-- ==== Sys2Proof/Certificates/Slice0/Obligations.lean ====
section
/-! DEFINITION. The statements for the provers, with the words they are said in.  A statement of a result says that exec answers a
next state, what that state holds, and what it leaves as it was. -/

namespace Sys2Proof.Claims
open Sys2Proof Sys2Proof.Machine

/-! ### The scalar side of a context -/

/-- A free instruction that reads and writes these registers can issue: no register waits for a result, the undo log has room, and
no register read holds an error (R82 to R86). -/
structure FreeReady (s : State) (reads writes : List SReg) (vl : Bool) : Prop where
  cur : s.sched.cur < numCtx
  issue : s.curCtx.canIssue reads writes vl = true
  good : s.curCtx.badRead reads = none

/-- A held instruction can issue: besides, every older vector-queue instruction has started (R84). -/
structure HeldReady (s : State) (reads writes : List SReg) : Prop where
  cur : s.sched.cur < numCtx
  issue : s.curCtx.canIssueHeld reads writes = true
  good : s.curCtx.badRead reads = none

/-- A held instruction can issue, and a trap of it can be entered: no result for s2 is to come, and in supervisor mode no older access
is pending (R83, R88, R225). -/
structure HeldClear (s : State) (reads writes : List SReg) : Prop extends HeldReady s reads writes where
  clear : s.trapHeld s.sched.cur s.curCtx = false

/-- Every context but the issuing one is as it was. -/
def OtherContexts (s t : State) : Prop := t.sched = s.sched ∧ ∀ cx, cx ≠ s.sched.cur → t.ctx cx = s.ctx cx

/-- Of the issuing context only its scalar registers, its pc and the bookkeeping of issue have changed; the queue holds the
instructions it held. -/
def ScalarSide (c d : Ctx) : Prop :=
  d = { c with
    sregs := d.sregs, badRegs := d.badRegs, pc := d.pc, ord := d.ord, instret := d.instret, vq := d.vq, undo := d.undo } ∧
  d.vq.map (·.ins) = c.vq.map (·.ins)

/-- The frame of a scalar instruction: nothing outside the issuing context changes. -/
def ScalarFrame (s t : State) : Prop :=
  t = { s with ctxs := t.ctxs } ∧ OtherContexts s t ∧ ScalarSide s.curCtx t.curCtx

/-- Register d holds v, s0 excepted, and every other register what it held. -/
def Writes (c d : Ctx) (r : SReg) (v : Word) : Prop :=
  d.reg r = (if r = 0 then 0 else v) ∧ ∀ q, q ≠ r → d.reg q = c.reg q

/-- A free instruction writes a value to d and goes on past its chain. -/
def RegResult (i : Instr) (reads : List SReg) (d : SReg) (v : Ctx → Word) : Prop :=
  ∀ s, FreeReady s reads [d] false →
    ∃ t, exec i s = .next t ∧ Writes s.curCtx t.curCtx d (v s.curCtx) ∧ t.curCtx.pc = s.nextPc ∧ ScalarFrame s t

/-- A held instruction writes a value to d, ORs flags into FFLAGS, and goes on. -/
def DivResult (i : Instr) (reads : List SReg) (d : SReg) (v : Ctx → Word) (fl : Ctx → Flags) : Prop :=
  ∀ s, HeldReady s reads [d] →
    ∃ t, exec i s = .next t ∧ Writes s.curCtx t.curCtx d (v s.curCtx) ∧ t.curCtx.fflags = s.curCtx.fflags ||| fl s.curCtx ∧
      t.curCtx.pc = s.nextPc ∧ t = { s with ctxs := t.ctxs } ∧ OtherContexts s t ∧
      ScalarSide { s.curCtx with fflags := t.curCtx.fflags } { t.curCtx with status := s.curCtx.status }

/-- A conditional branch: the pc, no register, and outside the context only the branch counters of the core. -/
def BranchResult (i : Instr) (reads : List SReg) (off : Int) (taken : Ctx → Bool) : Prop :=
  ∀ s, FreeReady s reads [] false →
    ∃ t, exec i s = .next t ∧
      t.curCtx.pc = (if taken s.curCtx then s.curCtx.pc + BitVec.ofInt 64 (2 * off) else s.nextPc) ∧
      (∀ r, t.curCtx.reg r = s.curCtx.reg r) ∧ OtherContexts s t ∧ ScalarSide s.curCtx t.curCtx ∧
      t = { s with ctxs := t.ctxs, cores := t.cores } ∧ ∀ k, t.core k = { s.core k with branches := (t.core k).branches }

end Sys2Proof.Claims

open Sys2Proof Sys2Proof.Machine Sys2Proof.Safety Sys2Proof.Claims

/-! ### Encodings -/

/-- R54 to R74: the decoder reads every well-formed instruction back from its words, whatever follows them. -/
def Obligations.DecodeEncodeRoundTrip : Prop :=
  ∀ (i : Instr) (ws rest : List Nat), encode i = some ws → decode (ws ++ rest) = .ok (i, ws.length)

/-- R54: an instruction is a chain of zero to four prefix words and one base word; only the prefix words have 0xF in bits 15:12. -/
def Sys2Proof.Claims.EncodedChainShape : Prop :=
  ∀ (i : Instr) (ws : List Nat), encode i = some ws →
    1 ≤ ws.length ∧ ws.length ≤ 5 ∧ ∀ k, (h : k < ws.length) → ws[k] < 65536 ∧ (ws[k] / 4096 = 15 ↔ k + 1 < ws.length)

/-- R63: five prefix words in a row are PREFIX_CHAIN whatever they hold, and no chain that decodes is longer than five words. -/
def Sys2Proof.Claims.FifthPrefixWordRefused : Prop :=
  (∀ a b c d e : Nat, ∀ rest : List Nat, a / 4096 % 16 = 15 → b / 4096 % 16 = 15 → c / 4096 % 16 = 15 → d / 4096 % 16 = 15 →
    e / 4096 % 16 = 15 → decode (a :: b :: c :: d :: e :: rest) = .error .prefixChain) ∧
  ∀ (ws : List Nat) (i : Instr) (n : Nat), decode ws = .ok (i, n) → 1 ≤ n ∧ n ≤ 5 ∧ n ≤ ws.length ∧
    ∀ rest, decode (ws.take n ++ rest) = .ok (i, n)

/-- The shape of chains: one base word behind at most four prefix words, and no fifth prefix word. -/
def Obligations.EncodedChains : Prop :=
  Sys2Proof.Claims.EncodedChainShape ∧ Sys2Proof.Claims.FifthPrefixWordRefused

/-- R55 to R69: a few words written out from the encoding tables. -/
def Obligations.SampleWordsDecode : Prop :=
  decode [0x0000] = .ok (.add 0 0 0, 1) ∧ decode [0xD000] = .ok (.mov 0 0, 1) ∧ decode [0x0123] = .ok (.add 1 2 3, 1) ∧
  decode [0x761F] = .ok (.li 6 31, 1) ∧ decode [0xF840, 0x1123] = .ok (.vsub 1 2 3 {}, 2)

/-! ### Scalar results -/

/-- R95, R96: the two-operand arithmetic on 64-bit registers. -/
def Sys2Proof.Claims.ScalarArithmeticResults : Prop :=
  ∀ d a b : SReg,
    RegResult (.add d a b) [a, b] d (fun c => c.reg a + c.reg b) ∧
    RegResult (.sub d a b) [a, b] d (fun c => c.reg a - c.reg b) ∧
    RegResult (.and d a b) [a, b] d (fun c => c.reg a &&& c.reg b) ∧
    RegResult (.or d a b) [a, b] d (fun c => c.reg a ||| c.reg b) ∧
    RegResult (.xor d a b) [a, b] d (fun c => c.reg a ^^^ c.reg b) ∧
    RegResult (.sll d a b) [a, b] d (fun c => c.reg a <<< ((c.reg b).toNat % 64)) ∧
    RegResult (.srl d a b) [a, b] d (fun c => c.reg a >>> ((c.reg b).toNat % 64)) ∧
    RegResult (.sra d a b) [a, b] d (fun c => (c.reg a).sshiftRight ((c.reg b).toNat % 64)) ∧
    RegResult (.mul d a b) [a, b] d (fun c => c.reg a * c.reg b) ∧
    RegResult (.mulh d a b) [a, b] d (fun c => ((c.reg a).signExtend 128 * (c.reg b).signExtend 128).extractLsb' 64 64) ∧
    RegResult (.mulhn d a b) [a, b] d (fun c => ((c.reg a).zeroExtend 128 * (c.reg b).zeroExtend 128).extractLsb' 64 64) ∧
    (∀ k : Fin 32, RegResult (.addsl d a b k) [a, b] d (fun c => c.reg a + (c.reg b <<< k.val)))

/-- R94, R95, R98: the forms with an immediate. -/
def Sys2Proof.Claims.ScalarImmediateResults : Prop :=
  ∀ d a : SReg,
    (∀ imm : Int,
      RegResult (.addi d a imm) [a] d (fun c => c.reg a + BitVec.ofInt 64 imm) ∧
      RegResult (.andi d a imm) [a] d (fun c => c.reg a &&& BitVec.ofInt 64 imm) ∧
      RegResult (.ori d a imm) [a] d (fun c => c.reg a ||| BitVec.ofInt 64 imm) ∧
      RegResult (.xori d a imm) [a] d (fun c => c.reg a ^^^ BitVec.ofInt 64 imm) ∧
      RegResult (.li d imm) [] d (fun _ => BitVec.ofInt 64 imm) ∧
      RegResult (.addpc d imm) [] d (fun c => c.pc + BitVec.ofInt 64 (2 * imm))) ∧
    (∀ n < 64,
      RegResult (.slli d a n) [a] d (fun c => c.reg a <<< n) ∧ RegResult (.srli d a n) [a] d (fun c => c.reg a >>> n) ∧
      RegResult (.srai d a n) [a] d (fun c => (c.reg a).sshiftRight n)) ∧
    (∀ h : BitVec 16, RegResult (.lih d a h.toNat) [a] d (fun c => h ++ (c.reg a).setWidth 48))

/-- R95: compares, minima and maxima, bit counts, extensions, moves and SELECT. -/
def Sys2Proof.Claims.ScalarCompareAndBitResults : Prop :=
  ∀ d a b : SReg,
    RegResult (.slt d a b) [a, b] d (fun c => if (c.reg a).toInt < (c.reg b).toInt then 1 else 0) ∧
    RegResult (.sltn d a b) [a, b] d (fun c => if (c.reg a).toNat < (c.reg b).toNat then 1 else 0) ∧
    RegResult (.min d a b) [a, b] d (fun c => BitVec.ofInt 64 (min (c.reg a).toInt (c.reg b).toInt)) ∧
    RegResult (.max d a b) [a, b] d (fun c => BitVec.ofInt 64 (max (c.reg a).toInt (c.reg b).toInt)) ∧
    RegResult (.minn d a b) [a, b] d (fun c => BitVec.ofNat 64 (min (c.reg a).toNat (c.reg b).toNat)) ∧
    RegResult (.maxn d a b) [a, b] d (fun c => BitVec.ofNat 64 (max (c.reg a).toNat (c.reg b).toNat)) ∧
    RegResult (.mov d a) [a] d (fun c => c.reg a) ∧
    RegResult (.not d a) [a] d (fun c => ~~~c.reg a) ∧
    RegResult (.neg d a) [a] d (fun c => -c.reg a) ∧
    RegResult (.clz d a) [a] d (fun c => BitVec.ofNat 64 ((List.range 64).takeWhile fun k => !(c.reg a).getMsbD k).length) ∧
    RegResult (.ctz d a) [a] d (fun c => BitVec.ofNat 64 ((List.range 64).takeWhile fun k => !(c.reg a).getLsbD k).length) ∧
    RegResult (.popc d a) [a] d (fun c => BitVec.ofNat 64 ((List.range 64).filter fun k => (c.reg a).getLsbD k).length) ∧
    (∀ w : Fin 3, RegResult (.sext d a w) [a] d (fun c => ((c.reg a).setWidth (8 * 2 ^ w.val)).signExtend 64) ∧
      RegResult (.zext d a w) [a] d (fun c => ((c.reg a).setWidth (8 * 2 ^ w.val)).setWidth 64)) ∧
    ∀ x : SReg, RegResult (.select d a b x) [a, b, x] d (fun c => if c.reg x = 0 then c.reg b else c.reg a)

^^^^^^^^^^^^^^^^

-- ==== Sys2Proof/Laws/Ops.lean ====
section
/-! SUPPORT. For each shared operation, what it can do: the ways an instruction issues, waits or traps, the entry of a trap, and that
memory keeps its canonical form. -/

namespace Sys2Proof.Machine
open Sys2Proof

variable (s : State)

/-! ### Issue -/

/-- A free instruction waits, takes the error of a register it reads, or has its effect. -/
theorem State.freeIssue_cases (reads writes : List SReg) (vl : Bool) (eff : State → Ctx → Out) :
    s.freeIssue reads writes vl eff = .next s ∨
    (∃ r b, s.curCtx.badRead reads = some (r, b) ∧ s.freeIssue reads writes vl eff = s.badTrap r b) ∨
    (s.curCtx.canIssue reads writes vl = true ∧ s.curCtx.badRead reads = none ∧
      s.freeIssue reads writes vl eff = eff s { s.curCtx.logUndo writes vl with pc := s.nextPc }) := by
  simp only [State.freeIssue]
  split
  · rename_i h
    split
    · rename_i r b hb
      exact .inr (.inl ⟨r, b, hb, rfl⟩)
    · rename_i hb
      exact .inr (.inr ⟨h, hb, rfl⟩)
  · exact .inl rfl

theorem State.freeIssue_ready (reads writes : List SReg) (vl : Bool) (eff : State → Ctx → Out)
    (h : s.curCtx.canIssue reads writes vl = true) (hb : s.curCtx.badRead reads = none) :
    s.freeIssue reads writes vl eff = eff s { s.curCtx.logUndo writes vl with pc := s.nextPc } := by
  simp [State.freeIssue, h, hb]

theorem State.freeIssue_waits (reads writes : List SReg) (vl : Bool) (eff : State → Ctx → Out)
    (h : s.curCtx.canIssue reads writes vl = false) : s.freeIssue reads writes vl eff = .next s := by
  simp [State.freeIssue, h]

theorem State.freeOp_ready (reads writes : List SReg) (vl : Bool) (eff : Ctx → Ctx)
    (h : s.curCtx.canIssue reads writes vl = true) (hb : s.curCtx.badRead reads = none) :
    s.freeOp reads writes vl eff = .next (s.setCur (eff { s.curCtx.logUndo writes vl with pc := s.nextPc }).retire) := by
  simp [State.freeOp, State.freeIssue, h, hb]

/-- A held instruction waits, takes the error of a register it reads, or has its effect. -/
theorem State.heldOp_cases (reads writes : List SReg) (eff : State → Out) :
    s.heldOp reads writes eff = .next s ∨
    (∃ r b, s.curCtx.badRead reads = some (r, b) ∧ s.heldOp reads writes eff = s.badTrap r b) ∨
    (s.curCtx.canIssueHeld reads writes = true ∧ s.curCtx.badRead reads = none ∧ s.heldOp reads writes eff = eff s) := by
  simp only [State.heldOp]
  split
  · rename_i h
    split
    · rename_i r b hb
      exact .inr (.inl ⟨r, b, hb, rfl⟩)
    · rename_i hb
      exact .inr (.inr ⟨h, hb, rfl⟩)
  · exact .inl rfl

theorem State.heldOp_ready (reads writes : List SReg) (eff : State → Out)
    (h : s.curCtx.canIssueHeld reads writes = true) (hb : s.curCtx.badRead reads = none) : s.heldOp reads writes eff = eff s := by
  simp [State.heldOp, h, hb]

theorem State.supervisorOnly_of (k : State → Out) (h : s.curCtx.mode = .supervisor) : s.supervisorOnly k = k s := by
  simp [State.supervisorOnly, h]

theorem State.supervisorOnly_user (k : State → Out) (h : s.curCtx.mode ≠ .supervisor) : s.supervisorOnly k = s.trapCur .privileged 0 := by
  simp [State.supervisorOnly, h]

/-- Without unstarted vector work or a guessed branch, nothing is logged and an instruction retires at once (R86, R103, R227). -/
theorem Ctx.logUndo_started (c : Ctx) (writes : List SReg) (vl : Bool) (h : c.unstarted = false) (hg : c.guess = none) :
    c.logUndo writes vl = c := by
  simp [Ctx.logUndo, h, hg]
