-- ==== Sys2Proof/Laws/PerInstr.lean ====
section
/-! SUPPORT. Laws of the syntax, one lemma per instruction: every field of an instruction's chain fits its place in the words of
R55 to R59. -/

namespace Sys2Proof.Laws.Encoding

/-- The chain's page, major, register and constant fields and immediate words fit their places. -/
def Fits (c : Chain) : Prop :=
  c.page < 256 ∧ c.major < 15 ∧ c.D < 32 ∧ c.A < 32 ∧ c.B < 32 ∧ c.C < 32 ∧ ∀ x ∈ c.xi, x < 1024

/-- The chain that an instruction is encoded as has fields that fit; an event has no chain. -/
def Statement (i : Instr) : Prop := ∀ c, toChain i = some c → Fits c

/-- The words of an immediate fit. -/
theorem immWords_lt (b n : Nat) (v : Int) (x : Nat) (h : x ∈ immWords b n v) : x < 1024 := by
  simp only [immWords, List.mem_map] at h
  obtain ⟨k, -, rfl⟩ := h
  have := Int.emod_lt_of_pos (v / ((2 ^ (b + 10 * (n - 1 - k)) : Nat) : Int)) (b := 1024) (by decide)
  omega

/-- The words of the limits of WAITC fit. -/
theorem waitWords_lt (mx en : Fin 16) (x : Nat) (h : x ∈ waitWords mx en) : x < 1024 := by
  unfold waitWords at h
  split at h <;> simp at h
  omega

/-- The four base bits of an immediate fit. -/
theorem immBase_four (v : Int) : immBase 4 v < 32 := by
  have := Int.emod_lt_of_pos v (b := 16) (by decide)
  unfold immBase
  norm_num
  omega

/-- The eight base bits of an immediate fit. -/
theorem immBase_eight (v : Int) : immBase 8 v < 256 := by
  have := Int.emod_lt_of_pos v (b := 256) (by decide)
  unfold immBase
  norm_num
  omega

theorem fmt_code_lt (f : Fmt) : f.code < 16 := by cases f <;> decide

^^^^^^^^^^^^^^^^

What you are asked to do: Taking the entries above, restate exactly those lines that fall between the line with "d.reg r = (if" and the line with "goes on. -/", keeping both of those lines too.

Solution to the problem:
  d.reg r = (if r = 0 then 0 else v) ∧ ∀ q, q ≠ r → d.reg q = c.reg q

/-- A free instruction writes a value to d and goes on past its chain. -/
def RegResult (i : Instr) (reads : List SReg) (d : SReg) (v : Ctx → Word) : Prop :=
  ∀ s, FreeReady s reads [d] false →
    ∃ t, exec i s = .next t ∧ Writes s.curCtx t.curCtx d (v s.curCtx) ∧ t.curCtx.pc = s.nextPc ∧ ScalarFrame s t

/-- A held instruction writes a value to d, ORs flags into FFLAGS, and goes on. -/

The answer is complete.